Saved entries>
◆ ◆ ◆ ◆

/-! ### The seal (13 R448-R452) -/

def State.modSeal (s : State) (f : Seal → Seal) : State := { s with rg := { s.rg with sealed := f s.rg.sealed } }

/-- OPEN: comparisons are suspended and a pending commit is abandoned; a seal that is open already has been open since its first OPEN
(13 R450, Table 13.9). -/
def State.openSeal (s : State) : State :=
  s.modSeal fun q => { q with opened := true, openedAt := if q.opened then q.openedAt else s.tm.tick, pending := false }

/-- A write of SEAL_CTL. -/
def State.sealAction (s : State) (v : Nat) : State :=
  let s1 := if bit v 0 then s.openSeal else s
  if bit v 1 then s1.commitSeal else s1

/-- Bits that changed with no write: only stored bits of configuration registers count. -/
def State.upset (s : State) (u : Nat × Word) : State :=
  match regInfo u.1 with
  | some i => if inConfigSet u.1 then s.store u.1 (s.stored u.1 ^^^ under u.2.toNat (i.rw + i.rwp)) else s
  | none => s

/-- A scan that completes with a CRC. -/
def State.scanned (s : State) (crc : Word) : State :=
  let s1 := s.modSeal fun q => { q with last := crc, scans := q.scans + 1 }
  let q := s.rg.sealed
  if q.pending then s1.modSeal fun x => { x with ref := some crc, pending := false }
  else
    match q.ref with
    | none => s1
    | some ref =>
      if q.opened || ref == crc then s1
      else
        ((s1.modSeal fun x => { x with faults := x.faults + 1 }).raise 0x0050 4 [ref.toNat, crc.toNat]).drain 9 0x0050 4 0

def execSealScan (upsets : List (Nat × Word)) (s : State) : Host.Outcome State Fault Refusal :=
  let s1 := upsets.foldl State.upset s
  .next (if s1.hcoreRuns then s1.scanned s1.sealCrc else s1)

/-- 10 ms in ticks. -/
def sealTicks : Nat := 2500000

/-- The seal stands open for 10 ms (13 R450). -/
def execSealOpenTimeout (s : State) : Host.Outcome State Fault Refusal :=
  if !s.rg.sealed.opened || !s.hcoreRuns then .next s
  else
    let s1 := s.advanceTo (s.rg.sealed.openedAt + sealTicks)
    let open' := s1.tm.tick - s.rg.sealed.openedAt
    .next ((s1.modSeal fun q => { q with opened := false }).raise 0x0051 4 [open'])

/-! ### Dead-letter access (12 R428, 13 R455) -/

/-- The dump of a slot is marked read. -/
def State.markRead (s : State) (slot : Nat) : State :=
  { s with bt := { s.bt with dumps := modAt s.bt.dumps slot fun d => d.map fun (x : Dump) => { x with unread := false } } }

/-- A restart is refused while the application cores run (12 R428). -/
def State.coresRun (s : State) : Bool := s.bt.run == .running

def State.deadControl (s : State) (v : Nat) : State :=
  let s1 := { s with bt := { s.bt with refused := false } }
  let s2 := if bit v 0 then s1.markRead 0 else s1
  let s3 := if bit v 1 then s2.markRead 1 else s2
  if bit v 2 then
    if s3.coresRun then { s3 with bt := { s3.bt with refused := true } }
    else if s3.pw.stop.isSome then s3 else s3.resetModule true
  else s3

/-! ### Survey ADC registers (15 R511-R513, R515) -/

/-- W1 actions of an ADC: performed now, or held while a trace has the ADC. -/
def State.adcActions (s : State) (n : Nat) (acts : List AdcAction) : State :=
  s.modAdc n fun d =>
    if d.trace then { d with held := d.held ++ acts }
    else acts.foldl (fun x a => x.act (s.stored (adcBase n)) (s.adcSeq n) a) d

/-- A write of SADC_CTL: SETTLED clears when EN becomes set or REF changes; START and STOP act. -/
def State.writeAdcCtl (s : State) (n v : Nat) : State :=
  let a := adcBase n
  let old := s.stored a
  let new := writtenValue a old v
  let s1 := s.store a new
  let moved := (bit new 0 && !bit old 0) || bits new 1 2 != bits old 1 2
  let s2 := s1.modAdc n fun d => if moved && !d.trace then { d with settled := false, since := s.tm.tick } else d
  s2.adcActions n ((if bit v 8 then [.start] else []) ++ (if bit v 9 then [.stop] else []))

/-! ### Writes (13 R431-R435) -/

/-- A change of INTAKE_CTL restarts the stale timer of every queue (13 R453). -/
def State.restartStale (s : State) : State :=
  { s with dp := { s.dp with ports := s.dp.ports.map fun (d : DspPort) =>
      { d with intake0 := { d.intake0 with lastRead := s.stamp, signalled := false },
               intake1 := { d.intake1 with lastRead := s.stamp, signalled := false } } } }
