-- ==== Sys2Proof/Machine/Host.lean ====
section
/-! DEFINITION. Tuiven frames from the host: arrival and checks (11 R362), negotiation (11 R364-R372), steps and doorbells (11 R380-
R386), windows (11 R376-R378), registers (11 R391), level 2 (11 R394), the lease (11 R395-R399), intake queues (11 R374, R379) and
DLREAD (12 R428). -/

set_option Elab.async false

namespace Sys2Proof.Machine

/-! ### Arrival (11 R362, Table 11.9) -/

/-- Whether a Tuiven version is one the module advertises (11 R370). -/
def State.advertised (s : State) (v : Nat) : Bool := v == 1 || (v == 2 && !s.bt.compat)

/-- Features advertised (11 Table 11.6). -/
def State.advertisedFeatures (s : State) (v : Nat) : Nat := if s.bt.compat || v = 1 then 0x0A01 else 0x1FFF

/-- VERSION of a frame is implemented and the negotiated one (11 R362); a SELECT negotiates it, on a port where none is in force. -/
def State.versionOk (s : State) (h : FrameHdr) (type : Nat) : Bool :=
  s.advertised h.version && ((type == 2 && !((s.dsp h.port).selected && s.leaseLive)) || (match s.dp.lease with
    | some l => l.version == h.version
    | none => true))

/-- Whether a feature is selected by the SELECT in force. -/
def State.selectedFeature (s : State) (b : Nat) : Bool :=
  match s.dp.lease with
  | some l => bit l.features b
  | none => false

/-- Tuiven-2 frame types, and those a mode or a feature shuts out (11 Table 11.3, R366, R389). -/
def State.typeValid (s : State) (type : Nat) : Bool :=
  let v2 := match s.dp.lease with
    | some l => l.version == 2
    | none => !s.bt.compat
  if type = 16 ∨ type = 17 then v2
  else if type = 19 ∨ type = 22 then v2 && s.selectedFeature 5
  else if type = 13 then !(match s.dp.lease with
    | some l => l.mode == 1
    | none => false)
  else true

/-- Whether a frame comes from the holder of a live lease on a port with a READY. -/
def State.leaseOk (s : State) (port : Nat) : Bool := (s.dsp port).selected && s.leaseLive

/-- Words of 256 bytes that a frame fills in an intake queue (11 R375). -/
def frameWords (len : Nat) : Nat := ceilDiv (36 + len) 256

/-- Frame status 1 to 5 or 2 at the end for the payload's length; 0: accepted. -/
def State.frameStatus (s : State) (h : FrameHdr) (type : Nat) (needsLease lenOk : Bool) : Nat :=
  if !s.versionOk h type then 1
  else if 65536 < h.length then 2
  else if !s.typeValid type then 3
  else if !h.crcOk then 4
  else if needsLease && !s.leaseOk h.port then 5
  else if !lenOk then 2
  else 0

def State.modIntake (s : State) (port chan : Nat) (f : Intake → Intake) : State :=
  s.modDsp port fun d => if chan = 0 then { d with intake0 := f d.intake0 } else { d with intake1 := f d.intake1 }

def State.intake (s : State) (port chan : Nat) : Intake := if chan = 0 then (s.dsp port).intake0 else (s.dsp port).intake1

/-- Words an intake queue holds (11 R374). -/
def intakeSize (chan : Nat) : Nat := if chan = 0 then 4096 else 16

/-- A frame from the host as it came (11 Table 11.2): HCRC over the first 28 bytes of its header, CRC over header and payload. -/
def frameBytes (h : FrameHdr) (type : Nat) (payload : Bytes) : Bytes :=
  let b := sealed (natLe 1 h.version ++ natLe 1 type ++ natLe 1 (2 * b2n h.ackReq) ++ natLe 1 h.context ++ natLe 2 h.queue ++ natLe 2 0 ++
    natLe 4 h.length ++ natLe 4 h.seq ++ natLe 8 h.tag ++ natLe 4 0) ++ payload
  if h.crcOk then sealed b else b ++ natLe 4 (Config.badTrailer b)

/-- A frame read from its bytes: TYPE, header and payload; none where its HCRC fails (11 R361, R362). Reserved bits are not looked at. -/
def readFrame (port : Nat) (b : Bytes) : Option (Nat × FrameHdr × Bytes) :=
  let n := b.length - 4
  if fld b 0x1C 4 ≠ crc32c (b.take 28) then none
  else some (fld b 1 1,
    { port := port, version := fld b 0 1, ackReq := bit (fld b 2 1) 1, context := fld b 3 1, queue := bits (fld b 4 2) 0 12,
      length := bits (fld b 8 4) 0 17, seq := fld b 0xC 4, tag := fld b 0x10 8, crcOk := fld b n 4 == crc32c (b.take n) },
    (b.take n).drop 32)

/-- The words that a frame fills: its bytes in order, the last word padded with zeros (11 R375). -/
def intakeWords (b : Bytes) (crcOk : Bool) : List IntakeWord :=
  let n := ceilDiv b.length 256
  (List.range n).map fun i =>
    { valid := Nat.min 256 (b.length - 256 * i), sof := i == 0, eof := i + 1 == n, abort := i + 1 == n && !crcOk,
      data := padTo 256 (slice b (256 * i) 256) }

/-- The frames that the words of a queue hold. -/
def queuedFrames (ws : List IntakeWord) : List Bytes :=
  (ws.foldl (fun (acc : List Bytes) w =>
    let d := w.data.take w.valid
    if w.sof then d :: acc else ((acc.headD []) ++ d) :: acc.drop 1) []).reverse

/-- The types that the frame mover consumes (11 R376). -/
def moverType (t : Nat) : Bool := t == 10 || t == 15 || t == 22

/-- Whether a queue signals its consumer for what it holds: a frame of a type that firmware consumes, a mover frame where CUT_WORDS is 0,
or mover words that reach CUT_WORDS (11 R379). -/
def signalsFor (cut : Nat) (ws : List IntakeWord) : Bool :=
  let fs := (queuedFrames ws).filterMap (readFrame 0)
  let mover := fs.filter fun f => moverType f.1
  (fs.any fun f => !moverType f.1) ||
    (if cut = 0 then !mover.isEmpty else cut ≤ sumList (mover.map fun f => frameWords f.2.1.length))

/-- CUT_WORDS as it applies: 0 without feature 9 (11 R377). -/
def State.cutWords (s : State) : Nat := if s.selectedFeature 9 then s.storedField 0x6000 0 9 else 0

/-- A frame stays in its queue while firmware does not run; one that finds no room is not sent (11 R357). -/
def State.queueFrame (s : State) (h : FrameHdr) (chan type : Nat) (payload : Bytes) : State :=
  let ws := intakeWords (frameBytes h type payload) h.crcOk
  if (s.intake h.port chan).words.length + ws.length ≤ intakeSize chan then
    s.modIntake h.port chan fun q =>
      { q with words := q.words ++ ws, signalled := q.signalled || signalsFor s.cutWords (q.words ++ ws) }
  else s

/-- A frame read from its intake queue and checked (11 R362): `f` is its effect, `g` the answer to one that is refused with a status. -/
def State.judge (s : State) (h : FrameHdr) (chan type : Nat) (needsLease lenOk : Bool) (f : State → State)
    (g : State → Nat → State) : State :=
  let s2 := s.modIntake h.port chan fun q => { q with lastRead := s.stamp, signalled := false }
  let st := s2.frameStatus h type needsLease lenOk
  if st = 0 then f s2 else g s2 st

/-- A frame for firmware or the frame mover: it arrives and is checked; `f` is its effect, `g` the answer to one that is refused
with a status. -/
def State.takeChecked (s : State) (h : FrameHdr) (chan type : Nat) (payload : Bytes) (needsLease lenOk : Bool) (f : State → State)
    (g : State → Nat → State) : State :=
  if !s.portHears h.port then s
  else
    let s1 := s.frameArrives (chan == 0)
    if !s1.firmwareRuns then s1.queueFrame h chan type payload
    else s1.judge h chan type needsLease lenOk f g

/-- A frame whose refusal is a plain RESPONSE. -/
def State.withFrame (s : State) (h : FrameHdr) (chan type : Nat) (payload : Bytes) (needsLease lenOk : Bool) (f : State → State) : State :=
  s.takeChecked h chan type payload needsLease lenOk f fun st c => st.respond h chan c

/-- A RESPONSE with status accepted, when the frame asked for one (11 Table 11.3). -/
def State.ack (s : State) (h : FrameHdr) : State := if h.ackReq then s.respond h 0 0 else s

/-! ### Negotiation (11 R364-R369, R398) -/

/-- The HELLO payload (11 Table 11.4). -/
def helloBytes (versions gen lease features serial coord orphans dropped holder : Nat) : Bytes :=
  natLe 1 versions ++ natLe 1 gen ++ natLe 1 lease ++ natLe 1 0 ++ natLe 4 1 ++ natLe 8 features ++ natLe 8 serial ++
    natLe 2 coord ++ natLe 2 orphans ++ natLe 4 dropped ++ natLe 8 holder ++ natLe 24 0

def State.coordField (s : State) : Nat := s.fb.coord % 1024 + 32768 * b2n s.fb.coordValid

def State.helloPayload (s : State) (port : Nat) : Bytes :=
  let orphans := if s.dp.orphans && !s.leaseLive then s.sv.contexts.length else 0
  helloBytes (if s.bt.compat then 1 else 3) (s.dsp port).gen (if s.leaseLive then 1 else if orphans = 0 then 0 else 2)
    (s.advertisedFeatures 2) s.serial s.coordField orphans s.dp.dropped (match s.dp.lease with
      | some l => if s.leaseLive then l.host else 0
      | none => 0)

/-- READY's payload: the HELLO payload with the selected values. -/
def State.readyPayload (s : State) (port : Nat) (l : Lease) : Bytes :=
  helloBytes (if l.version = 1 then 1 else 2) (s.dsp port).gen 1 l.features s.serial s.coordField 0 s.dp.dropped l.host

/-- A HELLO is due every 100 us while the link is up, firmware runs with the seal committed, and no SELECT of the port is in
force. -/
def execHelloTimer (port : Nat) (s : State) : Host.Outcome State Fault Refusal :=
  let d := s.dsp port
  .next (if port < 2 && d.state == .up && s.firmwareRuns && !s.rg.sealed.noRef && !d.selected then
      s.sendFrame { port := port, version := 1, type := 1, chan := 1, context := 0, queue := 0, seq := 0, tag := 0,
                    payload := s.helloPayload port }
    else s)

/-- A header whose HCRC fails: dropped and counted (11 R362). -/
def execHeaderCrcFailure (port : Nat) (s : State) : Host.Outcome State Fault Refusal :=
  .next (if s.portHears port then (s.frameArrives false).modDsp port fun d => { d with hdrErr := d.hdrErr + 1 } else s)

/-- The reason for which a SELECT is rejected; 0: none (11 R367, R372). The holder's SELECT of another version while Tuiven-1 is in force has
reason 5, as one that does not match the settings in force (DESIGN CHOICE, log entry 57). -/
def State.selectReason (s : State) (port : Nat) (p : Bytes) : Nat :=
  let version := fld p 0 1
  let mode := fld p 1 1
  let features := fld p 8 8
  let host := fld p 0x10 8
  let other := (s.dsp (1 - port)).selected
  if !s.advertised version then 1
  else if features - Nat.land features (s.advertisedFeatures version) ≠ 0 ∨ !allZero (slice p 3 5) ∨ !allZero (slice p 0x18 40) ∨
      1 < mode ∨ 1 < fld p 2 1 ∨ host = 0 then 2
  else if !bit features mode then 3
  else if s.leaseLive then
    match s.dp.lease with
    | some l =>
      if l.host ≠ host then 4
      else if (other ∧ (l.version ≠ version ∨ l.mode ≠ mode ∨ l.features ≠ features)) ∨ (l.version = 1 ∧ version ≠ 1) then 5
      else 0
    | none => 0
  else 0

/-- A queue deleted with its context, without completions; what is accepted of it is the steps that are open or ended. -/
def State.silenced (s : State) (q : Queue) : Queue :=
  { q with deleting := true, silent := true, waiting := [], reorder := [], retained := [],
           order := q.order.filter fun n => (s.sv.steps.any fun o => o.queue == q.id && o.seq == n) || q.ended.any fun c => c.seq == n }

/-- Every context discarded, its queues without completions (11 R398, R408). -/
def State.discardAll (s : State) : State :=
  let s1 := { s with sv := { s.sv with
    contexts := s.sv.contexts.map fun (c : Context) => { c with discarding := true },
    queues := s.sv.queues.map fun (q : Queue) => if s.sv.contexts.any fun c => c.id == q.ctx then s.silenced q else q } }
  (s1.deliverAll).sweep

/-- A queue whose retained completions are taken back from its ring or window, as not written. -/
def Queue.unwrite (q : Queue) : Queue :=
  let back := (q.retained.filter fun r => !r.2.isEmpty).map fun r => r.1.seq
  let tail := q.comp.tail - back.length
  { q with
    comp := { q.comp with tail := tail },
    unacked := q.unacked.filter fun c => !back.contains c.seq,
    window := (List.range back.length).foldl (fun w i => dropKey w ((tail + i) % 16)) q.window,
    retained := q.retained.map fun r => (r.1, []) }

/-- The retained completions of a queue delivered: frames go out for those written, and the others, for which there was no room, go in front
of its order. Where the new SELECT has another MODE or VERSION, those written under the old one are written `again` (log entry 30). -/
def State.adoptQueue (s : State) (again : Bool) (qn : Nat) : State :=
  let st := if again then s.modQueue qn Queue.unwrite else s
  match st.queue qn with
  | none => st
  | some q =>
    let late := (q.retained.filter fun r => r.2.isEmpty).map (·.1)
    let s1 := st.modQueue qn fun x =>
      { x with order := late.map Completion.seq ++ x.order, ended := late ++ x.ended, retained := [] }
    (s1.sendCompletions qn ((q.retained.map (·.2)).filter fun b => !b.isEmpty)).deliver qn

/-- Retained completions are delivered, in queue order (11 R398). -/
def State.adopt (s : State) (again : Bool) : State :=
  ((sortBy id (s.sv.queues.map Queue.id)).foldl (fun st n => st.adoptQueue again n) s).sweep

/-- Completions retained while no lease was live. -/
def State.retainedCount (s : State) : Nat := sumList (s.sv.queues.map fun q => q.retained.length)

/-- The entry of a lease-ended event with its count of retained completions. -/
def LeaseEnd.entry (e : LeaseEnd) (retained : Nat) : Async :=
  ⟨7, e.number, e.time, natLe 8 e.host ++ natLe 2 retained ++ natLe 1 e.released⟩

/-- The entry written again at its place, with the count it has at READY. -/
def State.rewriteEnd (s : State) (e : LeaseEnd) (retained : Nat) : State :=
  if e.inWindow then
    { s with ev := { s.ev with window := s.ev.window.map fun x => if x.2.code = 7 ∧ x.2.number = e.number then (x.1, e.entry retained) else x } }
  else
    match s.ev.ring with
    | some a => s.writeMem (a + 64 * (e.place % 1024)) (e.entry retained).bytes
    | none => s

/-- Event 7 of the lease that ended, delivered after READY (11 Table 11.15). -/
def State.deliverEnd (s : State) (retained : Nat) : State :=
  match s.dp.endEvent with
  | some e =>
    let s1 := ({ s with dp := { s.dp with endEvent := none } }).rewriteEnd e retained
    if !s1.feature 11 then s1
    else if e.inWindow != s1.windowMode then s1.deliverAsync (e.entry retained)
    else if e.inWindow then s1
    else s1.sendEvent (e.entry retained)
  | none => s

/-- Event 6 of a module flagged at this boot (14 R477). -/
def State.deliverFlag (s : State) : State :=
  if s.bt.flagDue then
    let s1 := { s with bt := { s.bt with flagDue := false } }
    match s1.bt.drainLog.getLast? with
    | some e => s1.async 6 (drainDetail e.cause e.source 1 e.loc e.code)
    | none => s1
  else s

◆ ◆ ◆ ◆

WORK REQUIRED> Up to and including the line with "if bit v 1 then s1.commitSeal else s1", write out the records above exactly, starting from their first line.

TASK ANSWER>
/-! ### The seal (13 R448-R452) -/

def State.modSeal (s : State) (f : Seal → Seal) : State := { s with rg := { s.rg with sealed := f s.rg.sealed } }

/-- OPEN: comparisons are suspended and a pending commit is abandoned; a seal that is open already has been open since its first OPEN
(13 R450, Table 13.9). -/
def State.openSeal (s : State) : State :=
  s.modSeal fun q => { q with opened := true, openedAt := if q.opened then q.openedAt else s.tm.tick, pending := false }

/-- A write of SEAL_CTL. -/
def State.sealAction (s : State) (v : Nat) : State :=
  let s1 := if bit v 0 then s.openSeal else s
  if bit v 1 then s1.commitSeal else s1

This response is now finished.